▸ **DATA EXCERPTS**:
-- ==== Sys2Proof/Tests/Slice0.lean ====
section
/-! SUPPORT. Tests: what the well-formedness check refuses, the bytes of frames, one step of each command on a small
state (the figures are those of the worked sequences where they give them), and, for the statements' hypotheses,
states and operands that meet them. -/

namespace Sys2Proof.Tests

set_option Elab.async false

open Sys2Proof.Machine

/-! ### Well-formedness: each width refuses a value beyond it -/

theorem test_wf_tag : (Instr.account .a 256).wellFormed = false ∧ (Instr.account .a 255).wellFormed = true := by decide
theorem test_wf_byte : (Instr.stall .b 1 256).wellFormed = false := by decide
theorem test_wf_two_bytes : (Instr.clearRegister .a 1 65536).wellFormed = false := by decide
theorem test_wf_lot : (Instr.lookup .a 1 16777216).wellFormed = false := by decide
theorem test_wf_mass : (Instr.openLot .b 1 0 0 4294967296).wellFormed = false := by decide
theorem test_wf_amount : (Instr.intake .a 1 2147483648).wellFormed = false ∧
    (Instr.intake .a 1 (-2147483649)).wellFormed = false := by decide
theorem test_wf_reading : (Instr.conversionCompletion 0 32768).wellFormed = false ∧
    (Instr.strayCompletion 0 (-32769) true).wellFormed = false := by decide
theorem test_wf_recipe : (Instr.recipeWrite .a 1 0 0 1 (some ⟨0, 0, 256, 0, 0, 0, 0, 0, 0, 0⟩)).wellFormed = false := by
  decide
theorem test_wf_minute : (Instr.clock .a 1 (some 4294967296)).wellFormed = false := by decide
theorem test_wf_frame : (Instr.frame .a []).wellFormed = false ∧ (Instr.frame .a [195]).wellFormed = true := by decide
theorem test_wf_length : (Instr.unknownRequestCode .a 1 0 1025).wellFormed = false := by decide
theorem test_wf_kinds : (Instr.noticeMask .a 1 0 65536).wellFormed = false := by decide

/-! ### Small states -/

/-- The state a step answers. -/
def after (o : Host.Outcome State Fault Refusal) : State :=
  match o with
  | .next s => s
  | .fault _ => State.reset
  | .refused _ => State.reset

/-- The answer a port is BUSY with. -/
def answerOn (p : PortName) (s : State) : Option (Nat × OutcomeCode × List Machine.Field) :=
  (s.port p).answer.map fun a => (a.tag, a.outcome, a.body)

/-- What a command makes port `p` answer. -/
def answers (p : PortName) (i : Instr) (s : State) : Option (Nat × OutcomeCode × List Machine.Field) :=
  answerOn p (after (exec i s))

/-- The recipe of the worked sequences. -/
def values : RecipeValues := ⟨200, 300, 50, -50, -20, 60, 500000, 100000, 1200, 2⟩

/-- Lot 5,231 with its snapshot of recipe 0/3, in one of its states. -/
def lot (st : LotState) : LotRecord :=
  { number := 5231, state := st, holds := 0, recipe := some ⟨⟨0, 3⟩, snapshotOf values⟩, generation := 0, parent := none
    reservation := none, carriedAsh := none, dosed := some ⟨24600, 4900, 7400⟩, ashMass := some 24600, channel := none
    mixDeadline := none, targetCell := none, cell := some 12, maturity := some 0, target := some 500000
    pendingTarget := none, frostRun := none, retests := 0, tester := none, result := none, failCause := none
    opened := some 10000, sealedAt := some 10041, placed := some 10070, cured := none, queueStatus := none }

def mixing : LotRecord :=
  { lot .mixing with
    reservation := some 24000, dosed := some ⟨12000, 2400, 3600⟩, ashMass := none, channel := some 1
    mixDeadline := some 10060, cell := none, maturity := none, sealedAt := none, placed := none }
def sealed : LotRecord := { lot .sealed with targetCell := some 12, cell := none, maturity := none, placed := none }
def curing : LotRecord := { lot .curing with maturity := some 349500, frostRun := some 0 }
def cured (q : QueueStatus) : LotRecord :=
  { lot .cured with maturity := some 560100, cured := some 13804, queueStatus := some q }
def testing : LotRecord := { lot .testing with maturity := some 560100, cured := some 13804, tester := some .c }
def extracted : LotRecord := { lot .extracted with cell := none }

/-- The register with one lot, in slot 17. -/
def one (r : LotRecord) : State := State.reset.writeLot 17 r

/-- A cell whose lane and reservation set are given. -/
def cell (lane reserved : List Nat) : Machine.Cell := { Machine.Cell.blank with lane := lane, reservations := reserved }

/-- A state with cell 12 as given. -/
def withCell (c : Machine.Cell) (s : State) : State := s.setCell 12 c

/-- In RUN, with recipe 0/3 VALID and the balance of the worked sequence. -/
def inRun (s : State) : State :=
  { s with
    mode := .run, clock := 10000, counter := ⟨5231, false⟩
    recipes := s.recipes.setIfInBounds 3 ⟨some values, true⟩
    account := { s.account with intake := 300000, balance := 60000, live := 240000 } }

/-- The lot MIXING on channel 1, held by port B, with its reservation taken. -/
def mixed (r : LotRecord) (doses : Nat) : State :=
  { inRun (one r) with
    channels := State.reset.channels.setIfInBounds 1 (some ⟨false, .b, 5231, doses⟩), potLife := [⟨5231, 10060⟩]
    account := { Account.blank with intake := 300000, balance := 36000, reserved := 24000, live := 240000 } }

theorem slot_reset (k : Nat) : State.reset.slot k = Slot.blank := by
  simp only [State.slot, State.reset, Vector.toList_replicate]
  rw [List.getD_eq_getElem?_getD, List.getElem?_replicate]
  split <;> rfl

theorem slot_one (r : LotRecord) (k : Nat) (h : k ≠ 17) : (one r).slot k = Slot.blank :=
  (slot_writeLot_ne _ 17 k r h).trans (slot_reset k)

theorem lotAt_one (r : LotRecord) : (one r).lotAt 17 = some (freshLot r) := lotAt_writeLot _ 17 r (by decide)

theorem clean_one (r : LotRecord) : allClean (one r) := by
  intro k l h
  by_cases hk : k = 17
  · rw [hk, lotAt_one] at h
    cases h
    exact ⟨rfl, rfl, rfl⟩
  · unfold State.lotAt at h
    rw [slot_one r k hk] at h
    cases h

theorem live (r : LotRecord) (h : r.number = 5231) : liveLot (one r) 5231 17 r := by
  refine ⟨by decide, by decide, ?_, freshLot r, lotAt_one r, ⟨rfl, rfl, rfl⟩, rfl⟩
  refine ((findIdx_first (holdsNumber 5231) Slot.blank _ rfl).2 17).mpr ⟨?_, fun j hj => ?_⟩
  · show holdsNumber 5231 ((one r).slot 17) = true
    have : ((one r).slot 17).contents = some (freshLot r) := lotAt_one r
    simp only [holdsNumber, this]
    show (r.number == 5231) = true
    rw [h]; rfl
  · show holdsNumber 5231 ((one r).slot j) = false
    rw [slot_one r j (by omega)]; rfl

/-- The register with two lots, in slots 17 and 20. -/
def pair (q r : LotRecord) : State := (one q).writeLot 20 r

/-- A record under the number of the second lot. -/
def second (r : LotRecord) : LotRecord := { r with number := 5240 }

theorem slot_pair (q r : LotRecord) (k : Nat) (h1 : k ≠ 17) (h2 : k ≠ 20) : (pair q r).slot k = Slot.blank :=
  (slot_writeLot_ne _ 20 k r h2).trans (slot_one q k h1)

theorem lotAt_pair (q r : LotRecord) :
    (pair q r).lotAt 17 = some (freshLot q) ∧ (pair q r).lotAt 20 = some (freshLot r) := by
  refine ⟨?_, lotAt_writeLot _ 20 r (by decide)⟩
  have := slot_writeLot_ne (one q) 20 17 r (by decide)
  unfold State.lotAt pair
  rw [this]
  exact lotAt_one q

theorem recordAt_pair (q r : LotRecord) (k : Nat) (x : LotRecord) (h : (pair q r).recordAt k = some x) :
    k = 17 ∧ x = q ∨ k = 20 ∧ x = r := by
  unfold State.recordAt at h
  by_cases h1 : k = 17
  · rw [h1, (lotAt_pair q r).1] at h
    cases h
    exact .inl ⟨h1, rfl⟩
  · by_cases h2 : k = 20
    · rw [h2, (lotAt_pair q r).2] at h
      cases h
      exact .inr ⟨h2, rfl⟩
    · unfold State.lotAt at h
      rw [slot_pair q r k h1 h2] at h
      cases h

▸ **WHAT YOU NEED TO DO**: Copy all lines from the entries that contain the word "values".

▸ **RESULT OF THE TASK**:
def values : RecipeValues := ⟨200, 300, 50, -50, -20, 60, 500000, 100000, 1200, 2⟩
  { number := 5231, state := st, holds := 0, recipe := some ⟨⟨0, 3⟩, snapshotOf values⟩, generation := 0, parent := none
    recipes := s.recipes.setIfInBounds 3 ⟨some values, true⟩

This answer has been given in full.